WHAT TO WORK ON ▸ Restate, word for word, the lines from the opening line of the data through the line containing "def State.entryBytes (s", both included, and nothing else.

TASK DATA ▸
-- ==== Sys2Proof/Machine/OpsLve.lean ====
section
/-! DEFINITION. The operations of the vendor programs of the LVE (R84 to R89, R250 to R279) and RUN (R98, R193): what each computes; the job ends with END, and
with it its output goes out. REMAINING runs on no engine. -/

namespace Sys2Proof.Machine

/-! ### The job of an operation -/

/-- The job that an operation row names: its program runs, has this opcode and has not ended. -/
def State.opJob (s : State) (j : JobRef) (op : Nat) : Option Job :=
  (s.job? j.die j.job).filter (fun x => decide (x.stage = .running) && decide (x.sqe.op = op) && x.result.isNone)

/-- Apply an operation to its job. -/
def State.onOp (s : State) (j : JobRef) (op : Nat) (f : Job → State) : State :=
  match s.opJob j op with
  | some x => f x
  | none => s

/-- The private payload of the key that a job names. -/
def State.jobSecret (s : State) (d : Nat) (x : Job) : List Byte := ((s.jobKey d x 0).map Slot.payload).getD []

/-- The bytes of the KPC entry that a job holds. -/
def State.entryBytes (s : State) (d : Nat) (x : Job) : List Byte :=
  ((x.data.kpcEntry.bind (fun i => Assoc.get? (s.die d).kpc i)).map KpcEntry.bytes).getD []

/-- A job's program reports the steps of R114 in their order. -/
def State.jobSteps (s : State) (d j m : Nat) : State := (List.range m).foldl (fun t i => t.jobStep d j (i + 1) m) s

/-- The LVE that a job runs on. -/
def State.jobLve (s : State) (d : Nat) (x : Job) : Option (Nat × LveUnit) :=
  match x.engine with
  | .lve e => ((s.die d).lves[e]?).map (fun u => (e, u))
  | _ => none

/-- The fresh random bytes of a job, from the scratch area of its window: a value that is masked stands there as two draws whose XOR it is (R250). -/
def State.stagedRandom (s : State) (d : Nat) (x : Job) : List Byte :=
  let n := x.sqe.scratch.1
  match s.jobLve d x with
  | none => []
  | some (_, u) =>
    let a := u.eng.window.reads scratchAt n
    if x.sqe.scratch.2 then xorB a (u.eng.window.reads (scratchAt + n) n) else a

/-- The seed of a new key, from the slot that it was drawn into (R251). -/
def State.seedOf (s : State) (d : Nat) (x : Job) : List Byte := ((x.data.keys.getLast?.bind (s.slot? d)).map Slot.payload).getD []

/-- Whether an induced fault has struck the pass (R254). -/
def State.hitOf (s : State) (d : Nat) (x : Job) : Option Bool := (s.jobLve d x).bind (fun p => p.2.eng.hit)

/-- A vendor program has computed a pass: it has drawn the pass's masking bytes (R255), ACCEPT holds what VACCEPT was given (R214), and the release word what the checks
of the pass left (R252). -/
def State.passDone (s : State) (d : Nat) (x : Job) (accept : Bool) (word : Nat) : State :=
  match s.jobLve d x with
  | none => s
  | some (e, u) => s.setEng ⟨d, e, .none⟩ { u.eng with
      core := { u.eng.core with accept := accept }
      seq := { u.eng.seq with maskUsed := max u.eng.seq.maskUsed u.eng.seq.maskBytes }
      window := u.eng.window.writes (u.eng.regions.winSize - 4) (leBytes 4 word) }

TASK RESPONSE ▸
-- ==== Sys2Proof/Machine/OpsLve.lean ====
section
/-! DEFINITION. The operations of the vendor programs of the LVE (R84 to R89, R250 to R279) and RUN (R98, R193): what each computes; the job ends with END, and
with it its output goes out. REMAINING runs on no engine. -/

namespace Sys2Proof.Machine

/-! ### The job of an operation -/

/-- The job that an operation row names: its program runs, has this opcode and has not ended. -/
def State.opJob (s : State) (j : JobRef) (op : Nat) : Option Job :=
  (s.job? j.die j.job).filter (fun x => decide (x.stage = .running) && decide (x.sqe.op = op) && x.result.isNone)

/-- Apply an operation to its job. -/
def State.onOp (s : State) (j : JobRef) (op : Nat) (f : Job → State) : State :=
  match s.opJob j op with
  | some x => f x
  | none => s

/-- The private payload of the key that a job names. -/
def State.jobSecret (s : State) (d : Nat) (x : Job) : List Byte := ((s.jobKey d x 0).map Slot.payload).getD []

/-- The bytes of the KPC entry that a job holds. -/
def State.entryBytes (s : State) (d : Nat) (x : Job) : List Byte :=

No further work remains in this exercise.